Give Porcupine Road respect The attitude public facilities director Brad Ryan has about the upkeep of the Porcupine Road was off-base and one-sided. Let me tell you about the real economic impact of Porcupine Road.
Constantine Metal Resources has provided 20-30 well-paying jobs for many years. They spend between $5 million and $6 million each year doing responsible mine prospecting. My own mining activities have brought in five to eight people each year. In addition, a 15-member film crew has called Haines home four of the last six summers and falls.
Don’t forget the hundreds of locals who cut firewood, the loggers who make a living from the Porcupine forest, the berry pickers, the people who spend hours enjoying the incredible beauty the Porcupine Valley has to offer. Have you ever been to Flower Mountain? For the moment, set aside the moose, bears, wolves, grouse, and, yes, those prickly little characters, and think of all those people who work and play by way of Porcupine Road… spending millions of dollars in this little borough.

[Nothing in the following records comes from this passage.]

/-- FLUSH with the vocoder enabled and IN[0] written below pos: every band smooths the mean absolute
value of the modulator through its filter, runs its three filters over the block, and adds its carrier
filters' outputs times the band gain to OUT, bands ascending from 0.0, each sum stored as a bus word
(log 25); MON takes OUT[0]; bytes outside the block's windows read as before (45_vocoder R252; 46_commands
R285 to R288, R290). -/
def Obligations.FlushRunsTheVocoder : Prop :=
  ∀ (s : State) (m : List Number) (car : Two (List Number)) (sm : Band → Number) (nx : Numerics),
    s.Ready → s.Inv → nx = s.cfg.numerics → s.snap.vocEn = true → 0 < s.ctl.pos.toNat →
    (∀ n, n < s.ctl.pos.toNat → inWritten s .c0 n = true) →
    m = (List.range s.ctl.pos.toNat).map (fun n => .single (readWord s.mem (0x10000 + 4 * n))) →
    (∀ c, car.get c = (List.range s.ctl.pos.toNat).map (fun n => carGet s c n)) →
    (∀ b, sm b = nx.add (nx.mul s.snap.vocSmooth b.sm)
      (nx.mul (nx.sub (.single 0x3F800000#32) s.snap.vocSmooth)
        (nx.div ((filtOutputs nx b.fm m).foldl (fun acc y => nx.add acc (nx.abs y)) (.single 0#32))
          (.single (num32 s.ctl.pos.toNat 1))))) →
    ∃ t, exec .flush s = .next t ∧
      t = { s with
        mem := t.mem, car := t.car, outLen := t.outLen, draw := t.draw, bands := t.bands
        ctl := { s.ctl with pos := 0#16, monLen := s.ctl.pos } } ∧
      t.bands = s.bands.map (fun b => { b with
        sm := sm b
        fm := filtRun nx b.fm m
        fcar := ⟨filtRun nx b.fcar.c0 car.c0, filtRun nx b.fcar.c1 car.c1⟩ }) ∧
      (∀ c n, n < s.ctl.pos.toNat →
        readWord t.mem (outBase c + 4 * n) = s.bands.foldl (fun acc b =>
          (nx.add (.single acc)
            (nx.mul ((filtOutputs nx (b.fcar.get c) (car.get c)).getD n (.single 0#32))
              (nx.mul (sm b) s.cfg.vocGain))).toWord) 0#32) ∧
      (∀ n, n < s.ctl.pos.toNat →
        readWord t.mem (0x50000 + 4 * n) = readWord t.mem (0x30000 + 4 * n)) ∧
      (∀ a, ¬InBlock s.ctl.pos.toNat a → readByte t.mem a = readByte s.mem a) ∧
      ∀ c n, carGet t c n = .single 0#32

/-- With f = 0 the smoothed envelope equals the raw one, with f = 1 the previous one, for finite binary32
values (45_vocoder R257). -/
def Obligations.SmoothingLimits : Prop :=
  ∀ previous raw low high : Word, isFinite previous = true → isFinite raw = true →
    low = (smooth .binary32 (.single 0#32) (.single previous) (.single raw)).toWord →
    high = (smooth .binary32 (.single 0x3F800000#32) (.single previous) (.single raw)).toWord →
    (fle low raw = true ∧ fle raw low = true) ∧ (fle high previous = true ∧ fle previous high = true)

/-! ### Oscillator and router -/

/-- For every finite binary32 argument `wrap` answers a number in [0, TWO_PI) (40_oscillator R124; 10_state
R23). -/
def Obligations.WrapStaysBelowTwoPi : Prop :=
  ∀ p : Word, isFinite p = true →
    fle 0#32 (wrap .binary32 (.single p)).toWord = true ∧
      flt (wrap .binary32 (.single p)).toWord 0x40C90FDB#32 = true

/-- One sample of an oscillator, step by step (40_oscillator R123): the DC blocker, the
frequency-modulation term, the wrapped phase, the waveform at the new phase, the scaling; only hp, prevIn
and phase are written. The wrap is the three lines of R124: fmod by TWO_PI, TWO_PI added to a result
below 0.0, and 0.0 in place of a result at TWO_PI or above. The waveforms are those of R126 to R129; SQUARE's comparison is strict. -/
def Obligations.OscillatorSampleFollowsItsSteps : Prop :=
  (∀ (cfg : Cfg) (fs m e : Number) (o : Osc) (hp phase : Number) (nx : Numerics), nx = cfg.numerics →
    hp = nx.mul (dcbAlpha cfg fs) (nx.sub (nx.add o.hp m) o.prevIn) →
    phase = wrap nx (nx.add o.phase (nx.add o.inc (nx.mul hp cfg.modIndex))) →
    oscRender cfg fs m e o =
      ({ o with hp := hp, prevIn := m, phase := phase },
        nx.mul (nx.mul (waveAt nx o.wave phase) o.gain) e)) ∧
  (∀ (nx : Numerics) (p r u : Number),
    r = nx.fmod p nx.twoPi →
    u = (if nx.lt r (.single 0#32) then nx.add r nx.twoPi else r) →
    wrap nx p = if nx.le nx.twoPi u then .single 0#32 else u) ∧
  ∀ (nx : Numerics) (p : Number),
    waveAt nx .sine p = nx.sin p ∧
    waveAt nx .saw p = nx.sub (.single 0x3F800000#32)
      (nx.mul (.single 0x40000000#32) (nx.div p nx.twoPi)) ∧
    waveAt nx .square p
      = (if nx.lt p nx.pi then .single 0x3F800000#32 else .single 0xBF800000#32) ∧
    waveAt nx .triangle p = nx.mul (nx.div (.single 0x40000000#32) nx.pi) (nx.asin (nx.sin p)) ∧
    (nx = .binary32 → nx.pi = .single 0x40490FDB#32 ∧ nx.twoPi = .single 0x40C90FDB#32)
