/-- The largest number and 3; -infinity and the largest number, NaN; 1/3 and -1 at another NUMERICS; clamps
of a number below, in and above [1, 10], and to a range whose ends are exchanged. -/
theorem test_witness_ResultsRoundToNearestEven :
    (isFinite 0x7F7FFFFF#32 = true ∧ isFinite 0x40400000#32 = true ∧ isZero 0x40400000#32 = false ∧
      isFinite (fadd 0x7F7FFFFF#32 0x40400000#32) = true ∧
      isFinite (fmul 0x7F7FFFFF#32 0x40400000#32) = false) ∧
    (isInf 0xFF800000#32 = true ∧ isNaN 0x7F7FFFFF#32 = false ∧ isNaN 0x7FC00000#32 = true ∧
      isFinite 0xFF800000#32 = false ∧ isZero 0x80000000#32 = true) ∧
    ((Number.wide false 1 3).value = .fin (1 / 3) ∧ (Number.wide true 1 1).value = .fin (-1) ∧
      (-1 : ℚ) ≠ 0 ∧ Number.nan.value = .nan ∧ ∀ p, Number.nan.value ≠ .fin p) ∧
    (Numerics.binary32.lt half one = true ∧ Numerics.binary32.lt (q 10 1) one = false ∧
      Numerics.binary32.lt two one = false ∧ Numerics.binary32.lt (q 10 1) two = false ∧
      Numerics.binary32.lt (q 10 1) (q 20 1) = true ∧ Numerics.binary32.lt half (q 10 1) = true ∧
      Numerics.binary32.lt one (q 10 1) = true) ∧
    0 < 3 ∧ isFinite (Number.wide true 1 3).toWord = true := by
  refine ⟨by decide +kernel, by decide, ⟨?_, ?_, by norm_num, rfl, nofun⟩, by decide +kernel, by decide,
    by decide +kernel⟩ <;> norm_num [Number.value]

/-- fmod by TWO_PI of 6.3 and -0.1 (40_oscillator R124: "fmod = -0.1"); R15: min and max of the two zeros. -/
theorem test_fmod_min_max :
    fmod 0x40C9999A#32 0x40C90FDB#32 = 0x3C89BF00#32 ∧ fmod 0xBDCCCCCD#32 0x40C90FDB#32 = 0xBDCCCCCD#32 ∧
    Numerics.binary32.min (.single 0x80000000#32) zero = .single 0x80000000#32 ∧
    Numerics.binary32.max (.single 0x80000000#32) zero = .single 0x80000000#32 := by decide +kernel

/-- A read of STATUS; and the STATUS after a PREPARE. -/
theorem test_witness_StatusRegisterFields :
    (∀ s : State, s = { oneSample with host := [.read 32 0x10C#20] } →
      s.host = .read 32 0x10C#20 :: []) ∧
    (∀ s : State, step s = .next (after s)) ∧ (∀ i s, exec i s = .next (did i s)) ∧
    (did .prepare preparable).ctl.faulted = false :=
  ⟨fun s h => by subst h; rfl, step_after, exec_did, by decide +kernel⟩

/-- The lowest and the highest address of the read-only registers, not faulted; bit 0 and bit 31 of
VOICE_ACTIVE. -/
theorem test_witness_StatusRegistersReadTheirContent :
    sounding.Inv ∧ (∀ s : State, step s = .next (after s)) ∧
    sounding.voices[0]? = some soundingVoice ∧ sounding.voices.length ≤ 31 ∧
    0x10C ≤ (0x10C#20).toNat ∧ (0x128#20).toNat ≤ 0x128 ∧ sounding.ctl.faulted = false :=
  ⟨sounding_inv, step_after, rfl, by decide, by decide, by decide, rfl⟩

/-- A 16-bit access, a hole of the map, the first address beyond IN[0], and read-only ones. -/
theorem test_witness_FailedAccessesRaiseBusError :
    oneSample.Inv ∧ (16 ≠ 32 ∧ ¬Mapped 4096 (0x01C#20).toNat ∧ ¬Mapped 4096 (0x14000#20).toNat ∧
      ¬Mapped 4096 (0x002#20).toNat ∧ ReadOnly (0x10C#20).toNat ∧ ReadOnly (0x128#20).toNat ∧
      ReadOnly (0x30000#20).toNat ∧ ¬ReadOnly (0x108#20).toNat) := by
  refine ⟨oneSample_inv, by decide, ?_, ?_, ?_, ?_, ?_, ?_, ?_⟩ <;>
    first | (unfold Mapped; decide) | (unfold ReadOnly; decide)
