-- ==== Sys2Proof/Machine/Bytes.lean ====
section
/-!
DEFINITION. Byte strings and their little-endian values (R7, R8), and the bits of a slot.
-/

namespace Sys2Proof.Machine

/-- LE(bs) = Σ bs[j]·256^j (R8). -/
def leNat : List Byte → Nat
  | [] => 0
  | b :: bs => b.toNat + 256 * leNat bs

/-- Byte j of a string held as a bit vector: bits 8j+7..8j (R8). -/
def byteAt {n : Nat} (w : BitVec n) (j : Nat) : Byte := w.extractLsb' (8 * j) 8

/-- The first k bytes of a string held as a bit vector, first byte first. -/
def bytesOf {n : Nat} (k : Nat) (w : BitVec n) : List Byte := (List.range k).map (byteAt w)

/-- The 32 bytes of a slot (R21). -/
def slotBytes (w : Slot) : List Byte := bytesOf 32 w

/-- a ‖ b for two 32-byte strings (R22). -/
def join (a b : Slot) : Bytes64 := b ++ a

/-- bs[0..32) of a 64-byte string. -/
def firstHalf (w : Bytes64) : Slot := w.extractLsb' 0 256

/-- bs[32..64) of a 64-byte string. -/
def secondHalf (w : Bytes64) : Slot := w.extractLsb' 256 256

/-- The 64-byte string with the given bytes (R9: the first 64 bytes of the message RAM, as OPEN reads them). -/
def bytes64 (bs : List Byte) : Bytes64 := BitVec.ofNat 512 (leNat bs)

/-- LEB_32(v) (R8), defined for v < 2^256. -/
def leb32 (v : Nat) : Slot := BitVec.ofNat 256 v

/-- Word m (0 ≤ m < 8) of a slot: bytes 4m to 4m+3 (R53, R54). -/
def slotWord (w : Slot) (m : Nat) : Word := w.extractLsb' (32 * m) 32

/-- The slot with word m replaced (R53, R54). -/
def setSlotWord (w : Slot) (m : Nat) (v : Word) : Slot :=
  (w &&& ~~~(BitVec.ofNat 256 0xFFFFFFFF <<< (32 * m))) ||| (v.setWidth 256 <<< (32 * m))

/-- clamp(b) (R5): bits 0, 1, 2 of byte 0 and bit 7 of byte 31 cleared, bit 6 of byte 31 set. -/
def clamp (b : Slot) : Slot :=
  (b &&& ~~~(BitVec.ofNat 256 (0x80 * 2 ^ 248 + 7))) ||| BitVec.ofNat 256 (0x40 * 2 ^ 248)

end Sys2Proof.Machine
end

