-- ==== Sys2Proof/Laws/Memory.lean ====
section
/-!
SUPPORT. The message RAM: a read after a write, and every operation keeps the canonical form.
-/

namespace Sys2Proof.Machine

/-! ### The lists of cells -/

theorem cellsRead?_cellsWrite (cs : List Host.Cell) (n m : Nat) (b : Byte) :
    cellsRead? (cellsWrite cs n b) m = if m = n then some b else cellsRead? cs m := by
  induction cs with
  | nil => simp [cellsWrite, cellsRead?, eq_comm]
  | cons c rest ih =>
    obtain ⟨k, c⟩ := c
    unfold cellsWrite
    split_ifs with h1 h2 h3 h4 h5 <;> simp only [cellsRead?] at * <;> split_ifs <;> first | rfl | omega | simp_all

theorem mem_cellsWrite {cs : List Host.Cell} {n : Nat} {b : Byte} {c : Host.Cell} (h : c ∈ cellsWrite cs n b) :
    c = (n, b) ∨ c ∈ cs := by
  induction cs with
  | nil => simpa [cellsWrite] using h
  | cons e rest ih =>
    obtain ⟨k, e⟩ := e
    unfold cellsWrite at h
    split_ifs at h <;> simp only [List.mem_cons] at h ⊢ <;> tauto

theorem rising_cellsWrite {cs : List Host.Cell} {n : Nat} {b : Byte} (h : cs.Pairwise (fun a b => a.1 < b.1)) :
    (cellsWrite cs n b).Pairwise (fun a b => a.1 < b.1) := by
  induction cs with
  | nil => simp [cellsWrite]
  | cons e rest ih =>
    obtain ⟨k, e⟩ := e
    rw [List.pairwise_cons] at h
    unfold cellsWrite
    split_ifs with h1 h2
    · refine List.pairwise_cons.2 ⟨fun c hc => ?_, ih h.2⟩
      rcases mem_cellsWrite hc with rfl | hc
      · exact h1
      · exact h.1 c hc
    · exact List.pairwise_cons.2 ⟨fun c hc => h2 ▸ h.1 c hc, h.2⟩
    · refine List.pairwise_cons.2 ⟨fun c hc => ?_, List.pairwise_cons.2 h⟩
      rcases List.mem_cons.1 hc with rfl | hc
      · show n < k; omega
      · have := h.1 c hc; show n < c.1; simp only at this; omega

/-! ### Bytes -/

@[simp] theorem Memory.write_powerOns (m : Memory) (n : Nat) (b : Byte) : (m.write n b).powerOns = m.powerOns := rfl

theorem Memory.byte_write (m : Memory) (n k : Nat) (b : Byte) :
    (m.write n b).byte k = if k = n then b else m.byte k := by
  simp only [Memory.byte, Memory.read?, Memory.write, cellsRead?_cellsWrite]
  split <;> rfl

@[simp] theorem Memory.memWrite_nil (m : Memory) (n : Nat) : m.memWrite n [] = m := rfl

theorem Memory.memWrite_cons (m : Memory) (n : Nat) (b : Byte) (bs : List Byte) :
    m.memWrite n (b :: bs) = (m.write n b).memWrite (n + 1) bs := rfl

/-- A byte outside the written range reads as before; inside it, as the byte written there. -/
theorem Memory.byte_memWrite (m : Memory) (n k : Nat) (bs : List Byte) :
    (m.memWrite n bs).byte k = if n ≤ k ∧ k < n + bs.length then bs.getD (k - n) 0 else m.byte k := by
  induction bs generalizing m n with
  | nil => simp
  | cons b bs ih =>
    rw [Memory.memWrite_cons, ih, Memory.byte_write, List.length_cons]
    by_cases hk : k = n
    · subst hk; simp
    · rw [if_neg hk]
      by_cases h1 : n + 1 ≤ k ∧ k < n + 1 + bs.length
      · rw [if_pos h1, if_pos (by omega), show k - n = (k - (n + 1)) + 1 by omega, List.getD_cons_succ]
      · rw [if_neg h1, if_neg (by omega)]

@[simp] theorem Memory.memWrite_powerOns (m : Memory) (n : Nat) (bs : List Byte) :
    (m.memWrite n bs).powerOns = m.powerOns := by
  induction bs generalizing m n with
  | nil => rfl
  | cons b bs ih => rw [Memory.memWrite_cons, ih, Memory.write_powerOns]

@[simp] theorem Memory.length_memRead (m : Memory) (n k : Nat) : (m.memRead n k).length = k := by
  simp [Memory.memRead]

theorem Memory.memRead_congr {m m' : Memory} {n k : Nat} (h : ∀ j, j < k → m.byte (n + j) = m'.byte (n + j)) :
    m.memRead n k = m'.memRead n k := by
  simp only [Memory.memRead]
  exact List.map_congr_left fun j hj => h j (List.mem_range.1 hj)

/-! ### Words (R54, R55) -/

/-- Byte k of a message word is byte n + k of the RAM. -/
theorem byteAt_readWord (m : Memory) (n k : Nat) (hk : k < 4) : byteAt (m.readWord n) k = m.byte (n + k) := by
  apply BitVec.eq_of_getLsbD_eq
  intro j hj
  rw [getLsbD_byteAt]
  simp only [Memory.readWord, BitVec.getLsbD_append]
  match k, hk with
  | 0, _ => simp [hj]
  | 1, _ => simp [hj]
  | 2, _ => simp [hj, show ¬ 16 + j < 8 by omega, show ¬ 16 + j - 8 < 8 by omega, show 16 + j - 8 - 8 = j by omega]
  | 3, _ =>
    simp [hj, show ¬ 24 + j < 8 by omega, show ¬ 24 + j - 8 < 8 by omega, show ¬ 24 + j - 8 - 8 < 8 by omega,
      show 24 + j - 8 - 8 - 8 = j by omega]

/-- A byte of the RAM after a word write. -/
theorem byte_writeWord (m : Memory) (n k : Nat) (v : Word) :
    (m.writeWord n v).byte k = if n ≤ k ∧ k < n + 4 then byteAt v (k - n) else m.byte k := by
  unfold Memory.writeWord
  rw [Memory.byte_memWrite, length_bytesOf]
  split
  · rename_i h
    rw [bytesOf, List.getD_eq_getElem _ _ (by simp; omega)]
    simp
  · rfl

/-! ### The canonical form -/

theorem Memory.wf_write {size n : Nat} {m : Memory} {b : Byte} (h : m.wf size) (hn : n < size) :
    (m.write n b).wf size :=
  ⟨rising_cellsWrite h.1, fun c hc => by
    rcases mem_cellsWrite hc with rfl | hc
    · exact hn
    · exact h.2 c hc⟩

theorem Memory.wf_memWrite {size n : Nat} {m : Memory} {bs : List Byte} (h : m.wf size) (hn : n + bs.length ≤ size) :
    (m.memWrite n bs).wf size := by
  induction bs generalizing m n with
  | nil => exact h
  | cons b bs ih =>
    rw [List.length_cons] at hn
    exact ih (Memory.wf_write h (by omega)) (by omega)

theorem Memory.wf_writeWord {size n : Nat} {m : Memory} {v : Word} (h : m.wf size) (hn : n + 4 ≤ size) :
    (m.writeWord n v).wf size :=
  Memory.wf_memWrite h (by simpa [bytesOf] using hn)

theorem Memory.wf_empty (size k : Nat) : Memory.wf size ⟨k, []⟩ := by simp [Memory.wf]

end Sys2Proof.Machine
end

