/-! #### Failed commands (R200) -/

/-- Settles O8: a command that ends with its writes has ERR = OK, so this one ended as the state it ran in. -/
theorem failedCommandWritesNoDestination : Obligations.FailedCommandWritesNoDestination := by
  intro i s t hexec herr
  obtain ⟨u, -, rfl⟩ | ⟨e, rfl⟩ := exec_next_cases hexec
  · exact absurd (State.complete_err u .ok) herr
  · exact failsWith_complete s e

/-! #### The interrupt (R210) -/

theorem ctrlWord_bit2 (s : State) : s.ctrlWord.getLsbD 2 = s.ie := by
  rw [ctrlWord_eq_ite]
  cases s.ie <;> rfl

theorem statusWord_bit1 (s : State) : s.statusWord.getLsbD 1 = s.done := by
  rw [State.statusWord, BitVec.getLsbD_append, BitVec.getLsbD_append]
  exact BitVec.getLsbD_ofBool s.done 0

theorem irq_of_done {s : State} (h : s.done = true) : s.irq = s.ie := by
  rw [State.irq, h, Bool.and_true]

theorem irq_of_not_done {s : State} (h : s.done = false) : s.irq = false := by
  rw [State.irq, h, Bool.and_false]

/-- IRQ after a CTRL write (R33): SRST and CLR clear DONE, and otherwise the IE written meets the DONE that stands. -/
theorem irq_writeCtrl (s : State) (v : Word) :
    (s.writeCtrl v).irq = (!v.getLsbD 0 && !v.getLsbD 1 && v.getLsbD 2 && s.done) := by
  cases h0 : v.getLsbD 0 with
  | true =>
    rw [writeCtrl_of_srst s h0]
    exact irq_of_not_done (State.softReset_done s)
  | false =>
    cases h1 : v.getLsbD 1 with
    | true =>
      rw [writeCtrl_of_clr s h0 h1]
      exact irq_of_not_done (State.clearFlags_done s)
    | false =>
      rw [writeCtrl_of_neither s h0 h1]
      rfl

/-- Settles O27: a command sets DONE and keeps IE, acceptance and power-on clear DONE, and the two clauses on CTRL are
the cases of one formula for the write. -/
theorem interruptFollowsIeAndDone : Obligations.InterruptFollowsIeAndDone := by
  refine ⟨fun s => ?bits, fun i s t hexec => ?command, fun s v => ⟨?accept, ?powerOn⟩, fun s v hdrop => ?drop,
    fun s v h0 h1 h2 => ?raise⟩
  case bits => rw [ctrlWord_bit2, statusWord_bit1, State.irq]
  case command =>
    obtain ⟨-, -, -, hie, -⟩ := exec_controlKept hexec
    exact (irq_of_done (exec_done hexec)).trans hie
  case accept => exact irq_of_not_done (State.accept_done s v)
  case powerOn => exact irq_of_not_done (State.powerOn_done s)
  case drop =>
    rw [irq_writeCtrl]
    obtain h | h | h := hdrop <;> simp only [h, Bool.not_true, Bool.and_false, Bool.false_and]
  case raise => simp only [irq_writeCtrl, h0, h1, h2, Bool.not_false, Bool.true_and]

end Sys2Proof.Proofs
end

/-! ### Proofs: the soft reset (R231) -/

section
namespace Sys2Proof.Proofs
open Sys2Proof.Machine

/-- R231: the step on a CTRL write with SRST = 1 is the soft reset with an OKAY, whatever the engine does. -/
theorem step_wr_ctrl_of_srst {s : State} {v : Word} {es : List Event} (he : s.events = wr 0x008 v :: es)
    (h0 : v.getLsbD 0 = true) : step s = .next ((s.withEvents es).softReset.respond (.okay none)) :=
  step_wr_reg .ctrl he rfl rfl (congrArg some (writeCtrl_of_srst _ h0))

/-- Settles O14: the step is the soft reset, whose values R38 gives and which leaves MSG and the later events alone. -/
theorem softResetSetsTheSoftValues : Obligations.SoftResetSetsTheSoftValues := by
  intro s v es he h0
  exact ⟨_, step_wr_ctrl_of_srst he h0, softReset_hasResetValues (s.withEvents es), fun _ => rfl, rfl, rfl⟩

end Sys2Proof.Proofs
end

/-! ### Proofs: decoding and encoding are inverse (R80 to R87) -/

section
namespace Sys2Proof.Proofs
open Sys2Proof.Machine

/-! #### Decoding a packed word -/

@[simp] theorem ok_bind {α : Type} (x : α) (k : α → Except DecodeError Instr) : (Except.ok x >>= k) = k x := rfl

Just ask the business people.
It’s time to stop treating the Porcupine Road like a red-headed stepchild, and give it the respect that it deserves.
Fred Hurt, Porcupine Creek
Porcupine Road floods; borough repairs $40K
A recent $40,000 repair to the Porcupine Road won’t be standard operating procedure in the future, Haines Borough officials warned this week.
Public facilities director Brad Ryan is warning residents and users of the Porcupine Road that if the road washes out again this year, there likely won’t be funds to fix it.
More than a mile of the road sits in an alluvial flood plain. “It is a fix that we are always going to be doing unless we put tons and tons of money into it. It is always going to need to be addressed,” Ryan said.
Ryan and manager Bill Seward checked out the road’s condition late last week.
“We stood up on the embankment and the river level -- the water table -- is higher than the road, hence why the road is saturated,” Seward said.
Ryan said the road washed out earlier this month, and the borough spent $40,000 dumping 570 cubic yards of material in as an emergency fix.
“It worked fine. It’s a good fix, but there are areas right downstream of it that we are worried might wash out again,” Ryan said.
As interim manager at the time, Ryan was allowed to spend up to $50,000 in emergency situations. “It came up unexpectedly and I was just concerned about safety. If you came around that corner in the dark, you would drown. If you went in there it would have been ugly,” he said.
“Had I had time to plan it, I wouldn’t have done that. But at the time it was either fix it or block the road. Either way we would have had to put money in to do either of those actions. The $40,000 was expensive, but it made it safe until we could let the public know that we’re not going to do it again.”
The road sees little use aside from Constantine Metal Resources and RAW TV crews, and Ryan hopes to talk to those companies about road upkeep.
“This is a little bit of a warning that we have to have a bigger discussion,” he said.
Ryan said he fixed the road because of the safety issue, not because the borough wanted to offer special treatment to Constantine or film crews that use the area. He also said he would support a cost-sharing initiative where the users contribute to the road’s maintenance.
The area accessed by Constantine and film crews can also be reached by the lengthier Sunshine Mountain Road.
Porcupine Road isn’t flooded right now, but could soon be if heavy rains or warm temperatures spur rapid glacial melt, Ryan said.
“We aren’t intending to put more money into it this year. If it washes out again we’ll probably put a berm in and say, ‘Road closed due to safety.’”
Forester Greg Palmieri said the Department of Transportation passively managed and maintained the road for years after statehood, though it was just a trail for decades. In 1997 or 1998, the trail washed out and DOT stopped maintaining it.
In the early 2000s, John Schnabel received an easement from the Department of Natural Resources to put the road in its current location. The borough took over the road about five years ago, Palmieri said.